Dealing with that by using them as an excuse to engage in crony capitalism in
order to pass an over-expansive law that is clearly designed to distort the
market is not OK. Crony capitalism in general is not OK.

------
jongold
Reminds me of The Butcher's Son in Berkeley - a completely vegan deli, with
menu items advertised as if they were meat. I eat meat but it's one of my
favorite spots in the Bay - along with the Impossible Burger finding it's way
into restaurants I'm excited for more amazing vegan options so we can wean
ourselves off meat.

[http://www.thebutchersveganson.com](http://www.thebutchersveganson.com)

------
scythe
"A stampede"

I get the cattle-based pun, but this is oversold.

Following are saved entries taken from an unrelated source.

/-- SYS.RUN (R238, R262): the executor's next access is made; its first error sets `halted`, ends Run and is what Run returns; without an error Run goes
on; termination ends Run with Ok and the executor's own error halts and ends it. The MODEL'S CHOICE is that one step makes one access, that the moves
are a list, that Run goes on when none is left, and the answer executorError (log entry 11); that a System constructed and never loaded runs is read
from R238 (entry 16), and so is that one under construction or whose Load failed does not (entries 16 and 33). -/
def Obligations.RunStopsAtFirstError : Prop :=
  ∀ (s : State) (rest : List ExecutorMove), s.halted = false →
    (s.boot = .constructed ∨ ∃ sp pc, s.boot = .loaded sp pc) →
    (s.executor = [] → exec .sysRun s = .next { s with running := true }) ∧
    (s.executor = .terminate :: rest →
      exec .sysRun s = .next { s with executor := rest, running := false, response := .ok }) ∧
    (s.executor = .fail :: rest → exec .sysRun s
      = .next { s with executor := rest, halted := true, running := false, response := .executorError }) ∧
    (∀ addr n, s.executor = .read addr n :: rest → n ≠ 0 → ∃ t x,
      exec (.busRd addr n) { s with executor := rest } = .next t ∧ t.response = .transfer x ∧
      exec .sysRun s = .next { t with halted := x.err.isSome, running := x.err.isNone }) ∧
    (∀ addr v, s.executor = .write addr v :: rest → v ≠ [] → ∃ t x,
      exec (.busWr addr v) { s with executor := rest } = .next t ∧ t.response = .transfer x ∧
      exec .sysRun s = .next { t with halted := x.err.isSome, running := x.err.isNone })

/-- After the halt no transaction is accepted, of the bus, of a device or of a port, nor SYS.RUN (R263): each stops, with the fault `halted` (which
operations count as transactions: log entry 12). -/
def Obligations.HaltedAcceptsNoTransaction : Prop :=
  ∀ (i : Instr) (s : State), s.halted = true → i.wf = true → isSoftware i = false → isSetup i = false →
    exec i s = .fault .halted

/-! ## The ROM header software -/

/-- The header accessors (R211, R212): each field at its place with its decode, on every ROM that holds the whole field, and nothing but the answer
changes. -/
def Obligations.HeaderFieldsAtTheirPlaces : Prop :=
  ∀ s : State,
    let text (first width : Nat) (r : Result) : Prop := ∃ b : List Byte,
      r = .next { s with response := .text b } ∧ b.length = width ∧
      ∀ i, i < width → b[i]? = some (s.rom.byte (first + i))
    let squeezed (first width : Nat) (r : Result) : Prop := ∃ b : List Byte,
      r = .next { s with response := .text (collapse b) } ∧ b.length = width ∧
      ∀ i, i < width → b[i]? = some (s.rom.byte (first + i))
    let word (first : Nat) (r : Result) : Prop := ∃ w : BitVec 32,
      r = .next { s with response := .word32 w } ∧
      w.toNat = (((s.rom.byte first).toNat * 256 + (s.rom.byte (first + 1)).toNat) * 256
        + (s.rom.byte (first + 2)).toNat) * 256 + (s.rom.byte (first + 3)).toNat
    (0x110 ≤ s.rom.size → squeezed 0x100 16 (exec .hdrConsoleName s)) ∧
    (0x120 ≤ s.rom.size → squeezed 0x110 16 (exec .hdrCopyright s)) ∧
    (0x150 ≤ s.rom.size → squeezed 0x120 48 (exec .hdrDomesticTitle s)) ∧
    (0x180 ≤ s.rom.size → squeezed 0x150 48 (exec .hdrOverseasTitle s)) ∧
    (0x182 ≤ s.rom.size → text 0x180 2 (exec .hdrProductType s)) ∧
    (0x18E ≤ s.rom.size → text 0x182 12 (exec .hdrProductCode s)) ∧
    (0x1A4 ≤ s.rom.size → word 0x1A0 (exec .hdrProgramStart s)) ∧
    (0x1A8 ≤ s.rom.size → word 0x1A4 (exec .hdrProgramEnd s)) ∧
    (0x1AC ≤ s.rom.size → word 0x1A8 (exec .hdrRamStart s)) ∧
    (0x1B0 ≤ s.rom.size → word 0x1AC (exec .hdrRamEnd s)) ∧
    (0x190 ≤ s.rom.size → ∃ w : Half, exec .hdrChecksum s = .next { s with response := .word16 w } ∧
      w.toNat = (s.rom.byte 0x18E).toNat * 256 + (s.rom.byte 0x18F).toNat)

/-- SPACECOLLAPSE (R213): byte `i` is dropped exactly when it is a space and byte `i + 1` is a space. -/
def Obligations.SpaceCollapseDropsByIndex : Prop :=
  ∀ (b : List Byte) (s : State),
    exec (.spaceCollapse b) s = .next { s with response := .text ((List.range b.length).filterMap
      (fun i => if b[i]? = some 0x20#8 ∧ b[i + 1]? = some 0x20#8 then none else b[i]?)) }

/-- The property of R214: no two consecutive spaces are left, and the bytes that are no spaces are kept in order. -/
def Obligations.SpaceCollapseLeavesSingleSpaces : Prop :=
  ∀ b : List Byte,
    (∀ i : Nat, (collapse b)[i]? = some 0x20#8 → (collapse b)[i + 1]? ≠ some 0x20#8) ∧
    (collapse b).filter (fun c => c != 0x20#8) = b.filter (fun c => c != 0x20#8)

/-- REGIONS, also as the header accessor of the region codes (R216): the table, byte by byte in order, unknown bytes skipped. -/
def Obligations.RegionsInByteOrder : Prop :=
  ∀ s : State, 0x1F3 ≤ s.rom.size →
    let name (c : Byte) : List Region :=
      if c = 0x45#8 then [.europe] else if c = 0x4A#8 then [.japan] else if c = 0x41#8 then [.asia]
      else if c = 0x42#8 ∨ c = 0x04#8 then [.brazil] else if c = 0x46#8 then [.france]
      else if c = 0x08#8 then [.hongKong] else []
    let t : State := { s with
      response := .regions (name (s.rom.byte 0x1F0) ++ name (s.rom.byte 0x1F1) ++ name (s.rom.byte 0x1F2)) }
    exec .regions s = .next t ∧ exec .hdrRegions s = .next t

At the store I see a 200
foot display case with the large majority devoted to beef, pork and chicken
and the fake meat over to one side, past the lamb/veal/"etc", taking up no
more than 10% of the display case. Customers aren't stupid, and stores aren't
either. We want meat; they know how to sell it to us.

------
rdiddly
A stampede is singular, so a stampede of meatless products _overruns_ meat
cases.

Consider: Several eggs feel heavy. A box of eggs feels heavy.

Syntax error.

Edit after downvotes: English grammar is absolutely appropriate to talk about
in a forum of people who learn and use languages for a living, especially when
the offender is a publication of supposedly professional writers that
indicates said professionalism unequivocally by use of a paywall.